I’ve used Socialoomph’s recurring tweet feature quite a bit. I find it very handy, and it’s going to make my life harder having to tweet without it. Plus, with the very limited information from Twitter, I really have no idea what Twitter considers a recurring tweet and when I might be in violation of their terms.
Here are three scenarios that I commonly use recurring or repeat tweets for. Twitter, which of these is now in violation? Or is it all of them?
Scenario 1: Promoting other people’s good posts and content
Last night, I had to take all my recurring tweets and schedule them individually. There were eight recurring tweets. Only two of them were promoting my own content.

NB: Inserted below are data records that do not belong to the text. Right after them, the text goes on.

-- ==== Sys2Proof/Laws/Answer.lean ====
section
/-! SUPPORT. What the mailbox operations leave as it was, field by field of State. -/

namespace Sys2Proof.Machine

@[simp] theorem updMbx_pending (n : Nat) (f : Mailbox → Mailbox) (s : State) : (updMbx n f s).pending = s.pending := rfl
@[simp] theorem updMbx_ports (n : Nat) (f : Mailbox → Mailbox) (s : State) : (updMbx n f s).ports = s.ports := rfl
@[simp] theorem updMbx_lds (n : Nat) (f : Mailbox → Mailbox) (s : State) : (updMbx n f s).lds = s.lds := rfl
@[simp] theorem updMbx_lastServed (n : Nat) (f : Mailbox → Mailbox) (s : State) : (updMbx n f s).lastServed = s.lastServed := rfl
@[simp] theorem updMbx_ops (n : Nat) (f : Mailbox → Mailbox) (s : State) : (updMbx n f s).ops = s.ops := rfl
@[simp] theorem updMbx_opCtr (n : Nat) (f : Mailbox → Mailbox) (s : State) : (updMbx n f s).opCtr = s.opCtr := rfl
@[simp] theorem updMbx_claims (n : Nat) (f : Mailbox → Mailbox) (s : State) : (updMbx n f s).claims = s.claims := rfl
@[simp] theorem updMbx_parts (n : Nat) (f : Mailbox → Mailbox) (s : State) : (updMbx n f s).parts = s.parts := rfl
@[simp] theorem updMbx_rt (n : Nat) (f : Mailbox → Mailbox) (s : State) : (updMbx n f s).rt = s.rt := rfl
@[simp] theorem updMbx_rtNext (n : Nat) (f : Mailbox → Mailbox) (s : State) : (updMbx n f s).rtNext = s.rtNext := rfl
@[simp] theorem updMbx_rtFree (n : Nat) (f : Mailbox → Mailbox) (s : State) : (updMbx n f s).rtFree = s.rtFree := rfl
@[simp] theorem updMbx_tenants (n : Nat) (f : Mailbox → Mailbox) (s : State) : (updMbx n f s).tenants = s.tenants := rfl
@[simp] theorem updMbx_acct (n : Nat) (f : Mailbox → Mailbox) (s : State) : (updMbx n f s).acct = s.acct := rfl
@[simp] theorem updMbx_images (n : Nat) (f : Mailbox → Mailbox) (s : State) : (updMbx n f s).images = s.images := rfl
@[simp] theorem updMbx_swap (n : Nat) (f : Mailbox → Mailbox) (s : State) : (updMbx n f s).swap = s.swap := rfl
@[simp] theorem updMbx_held (n : Nat) (f : Mailbox → Mailbox) (s : State) : (updMbx n f s).held = s.held := rfl
@[simp] theorem updMbx_svc (n : Nat) (f : Mailbox → Mailbox) (s : State) : (updMbx n f s).svc = s.svc := rfl
@[simp] theorem updMbx_glb (n : Nat) (f : Mailbox → Mailbox) (s : State) : (updMbx n f s).glb = s.glb := rfl
@[simp] theorem updMbx_dev (n : Nat) (f : Mailbox → Mailbox) (s : State) : (updMbx n f s).dev = s.dev := rfl
@[simp] theorem updMbx_flt (n : Nat) (f : Mailbox → Mailbox) (s : State) : (updMbx n f s).flt = s.flt := rfl
@[simp] theorem updMbx_regions (n : Nat) (f : Mailbox → Mailbox) (s : State) : (updMbx n f s).regions = s.regions := rfl
@[simp] theorem updMbx_frames (n : Nat) (f : Mailbox → Mailbox) (s : State) : (updMbx n f s).frames = s.frames := rfl
@[simp] theorem updMbx_nodes (n : Nat) (f : Mailbox → Mailbox) (s : State) : (updMbx n f s).nodes = s.nodes := rfl
@[simp] theorem updMbx_pins (n : Nat) (f : Mailbox → Mailbox) (s : State) : (updMbx n f s).pins = s.pins := rfl
@[simp] theorem updMbx_tier (n : Nat) (f : Mailbox → Mailbox) (s : State) : (updMbx n f s).tier = s.tier := rfl
@[simp] theorem updMbx_pldmQueue (n : Nat) (f : Mailbox → Mailbox) (s : State) : (updMbx n f s).pldmQueue = s.pldmQueue := rfl
@[simp] theorem updMbx_tel (n : Nat) (f : Mailbox → Mailbox) (s : State) : (updMbx n f s).tel = s.tel := rfl
@[simp] theorem updMbx_certs (n : Nat) (f : Mailbox → Mailbox) (s : State) : (updMbx n f s).certs = s.certs := rfl
@[simp] theorem updMbx_keySlots (n : Nat) (f : Mailbox → Mailbox) (s : State) : (updMbx n f s).keySlots = s.keySlots := rfl
@[simp] theorem updMbx_tickets (n : Nat) (f : Mailbox → Mailbox) (s : State) : (updMbx n f s).tickets = s.tickets := rfl
@[simp] theorem updMbx_parks (n : Nat) (f : Mailbox → Mailbox) (s : State) : (updMbx n f s).parks = s.parks := rfl
@[simp] theorem updMbx_pulls (n : Nat) (f : Mailbox → Mailbox) (s : State) : (updMbx n f s).pulls = s.pulls := rfl
@[simp] theorem updMbx_draws (n : Nat) (f : Mailbox → Mailbox) (s : State) : (updMbx n f s).draws = s.draws := rfl
@[simp] theorem updMbx_flash (n : Nat) (f : Mailbox → Mailbox) (s : State) : (updMbx n f s).flash = s.flash := rfl
@[simp] theorem updMbx_xfers (n : Nat) (f : Mailbox → Mailbox) (s : State) : (updMbx n f s).xfers = s.xfers := rfl
@[simp] theorem updMbx_pset (n : Nat) (f : Mailbox → Mailbox) (s : State) : (updMbx n f s).pset = s.pset := rfl
@[simp] theorem updMbx_coh (n : Nat) (f : Mailbox → Mailbox) (s : State) : (updMbx n f s).coh = s.coh := rfl
@[simp] theorem updMbx_hup (n : Nat) (f : Mailbox → Mailbox) (s : State) : (updMbx n f s).hup = s.hup := rfl
@[simp] theorem updMbx_pwr (n : Nat) (f : Mailbox → Mailbox) (s : State) : (updMbx n f s).pwr = s.pwr := rfl
@[simp] theorem updMbx_mgmt (n : Nat) (f : Mailbox → Mailbox) (s : State) : (updMbx n f s).mgmt = s.mgmt := rfl
@[simp] theorem updMbx_out (n : Nat) (f : Mailbox → Mailbox) (s : State) : (updMbx n f s).out = s.out := rfl
@[simp] theorem updMbx_freeCtr (n : Nat) (f : Mailbox → Mailbox) (s : State) : (updMbx n f s).freeCtr = s.freeCtr := rfl

@[simp] theorem emit_pending (o : OutMsg) (s : State) : (emit o s).pending = s.pending := rfl
@[simp] theorem emit_seats (o : OutMsg) (s : State) : (emit o s).seats = s.seats := rfl
@[simp] theorem emit_ports (o : OutMsg) (s : State) : (emit o s).ports = s.ports := rfl
@[simp] theorem emit_lds (o : OutMsg) (s : State) : (emit o s).lds = s.lds := rfl
@[simp] theorem emit_lastServed (o : OutMsg) (s : State) : (emit o s).lastServed = s.lastServed := rfl
@[simp] theorem emit_ops (o : OutMsg) (s : State) : (emit o s).ops = s.ops := rfl
@[simp] theorem emit_opCtr (o : OutMsg) (s : State) : (emit o s).opCtr = s.opCtr := rfl
@[simp] theorem emit_claims (o : OutMsg) (s : State) : (emit o s).claims = s.claims := rfl
@[simp] theorem emit_parts (o : OutMsg) (s : State) : (emit o s).parts = s.parts := rfl
@[simp] theorem emit_rt (o : OutMsg) (s : State) : (emit o s).rt = s.rt := rfl
@[simp] theorem emit_rtNext (o : OutMsg) (s : State) : (emit o s).rtNext = s.rtNext := rfl
@[simp] theorem emit_rtFree (o : OutMsg) (s : State) : (emit o s).rtFree = s.rtFree := rfl
@[simp] theorem emit_tenants (o : OutMsg) (s : State) : (emit o s).tenants = s.tenants := rfl
@[simp] theorem emit_acct (o : OutMsg) (s : State) : (emit o s).acct = s.acct := rfl
@[simp] theorem emit_images (o : OutMsg) (s : State) : (emit o s).images = s.images := rfl
@[simp] theorem emit_swap (o : OutMsg) (s : State) : (emit o s).swap = s.swap := rfl
@[simp] theorem emit_held (o : OutMsg) (s : State) : (emit o s).held = s.held := rfl
@[simp] theorem emit_svc (o : OutMsg) (s : State) : (emit o s).svc = s.svc := rfl
@[simp] theorem emit_glb (o : OutMsg) (s : State) : (emit o s).glb = s.glb := rfl
@[simp] theorem emit_dev (o : OutMsg) (s : State) : (emit o s).dev = s.dev := rfl
@[simp] theorem emit_flt (o : OutMsg) (s : State) : (emit o s).flt = s.flt := rfl
@[simp] theorem emit_regions (o : OutMsg) (s : State) : (emit o s).regions = s.regions := rfl
@[simp] theorem emit_frames (o : OutMsg) (s : State) : (emit o s).frames = s.frames := rfl
@[simp] theorem emit_nodes (o : OutMsg) (s : State) : (emit o s).nodes = s.nodes := rfl
@[simp] theorem emit_pins (o : OutMsg) (s : State) : (emit o s).pins = s.pins := rfl
@[simp] theorem emit_tier (o : OutMsg) (s : State) : (emit o s).tier = s.tier := rfl
@[simp] theorem emit_pldmQueue (o : OutMsg) (s : State) : (emit o s).pldmQueue = s.pldmQueue := rfl
@[simp] theorem emit_tel (o : OutMsg) (s : State) : (emit o s).tel = s.tel := rfl
@[simp] theorem emit_certs (o : OutMsg) (s : State) : (emit o s).certs = s.certs := rfl
@[simp] theorem emit_keySlots (o : OutMsg) (s : State) : (emit o s).keySlots = s.keySlots := rfl
@[simp] theorem emit_tickets (o : OutMsg) (s : State) : (emit o s).tickets = s.tickets := rfl
@[simp] theorem emit_parks (o : OutMsg) (s : State) : (emit o s).parks = s.parks := rfl
@[simp] theorem emit_pulls (o : OutMsg) (s : State) : (emit o s).pulls = s.pulls := rfl
@[simp] theorem emit_draws (o : OutMsg) (s : State) : (emit o s).draws = s.draws := rfl
@[simp] theorem emit_flash (o : OutMsg) (s : State) : (emit o s).flash = s.flash := rfl
@[simp] theorem emit_xfers (o : OutMsg) (s : State) : (emit o s).xfers = s.xfers := rfl
@[simp] theorem emit_pset (o : OutMsg) (s : State) : (emit o s).pset = s.pset := rfl
@[simp] theorem emit_coh (o : OutMsg) (s : State) : (emit o s).coh = s.coh := rfl
@[simp] theorem emit_hup (o : OutMsg) (s : State) : (emit o s).hup = s.hup := rfl
@[simp] theorem emit_pwr (o : OutMsg) (s : State) : (emit o s).pwr = s.pwr := rfl
@[simp] theorem emit_mgmt (o : OutMsg) (s : State) : (emit o s).mgmt = s.mgmt := rfl
@[simp] theorem emit_freeCtr (o : OutMsg) (s : State) : (emit o s).freeCtr = s.freeCtr := rfl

One of the things I try to do is act as a filter for my followers. There’s so much bad content out there, that when I find a really good blog post or piece of research, I will often tweet it several times to increase the chances of my followers seeing it.
I’m using recurring tweets to promote other people’s good content. Is that what you meant to ban, Twitter?
Scenario 2: Providing information snippets
As a content specialist, and someone who has done usability research on content, I know that people often won’t read long articles. I often take studies and tweet out individual facts from them. The facts are easily digestable as tweets, and fun. But I always include a link to the study from which I obtained the fact, for those who are really interested and want to read more.
That’s a classic recurring tweet. But it’s also using the medium of Twitter for what it does best. Is that what you meant to ban, Twitter?
Scenario 3: Requesting people to take surveys
I conduct surveys as part of the research that I blog about. I also sometimes pass on links to other research surveys, to be a good citizen. A lot of the surveys I conduct are on Twitter and I look for Twitter users to fill them out. Tweeting the survey once isn’t likely to get me many responses. And the research is useless if I only get a handful of people taking the survey.
So, I tweet the link out usually at least once a day, sometimes twice a day, to my followers. Sometimes I use hashtags (like #Twitter or #study) as well. Most people respond well to these requests, or at least don’t consider them spam.
Of the eight recurring tweets I said I had to reschedule last night, the two that were mine were both tweets asking for study participants. Is this the kind of thing you meant to ban, Twitter?
Scenario 4: I promote my own content
And yes, I do use recurring tweets to promote my latest blog posts. How many times I tweet a post really depends upon how good I think it is. But if I think it’s good, I’ll tweet it once a day or even–for a really good post–twice a day for a week.
Did you really mean to ban small bloggers from promoting their post more than one time, Twitter?
Given the impact of the recurring tweet ban, I think a little guidance is in order. Again, if the concern is spam and repeats polluting the timeline, I don’t know why Twitter isn’t applying all that development muscle to implement a technical solution. But given that they aren’t, perhaps Twitter could clarify what the heck they mean by recurring tweets and what excesses they are trying to ban. Is it a certain number of recurring tweets in a certain time period? The same text repeated over and over again? The same links tweeted over and over again?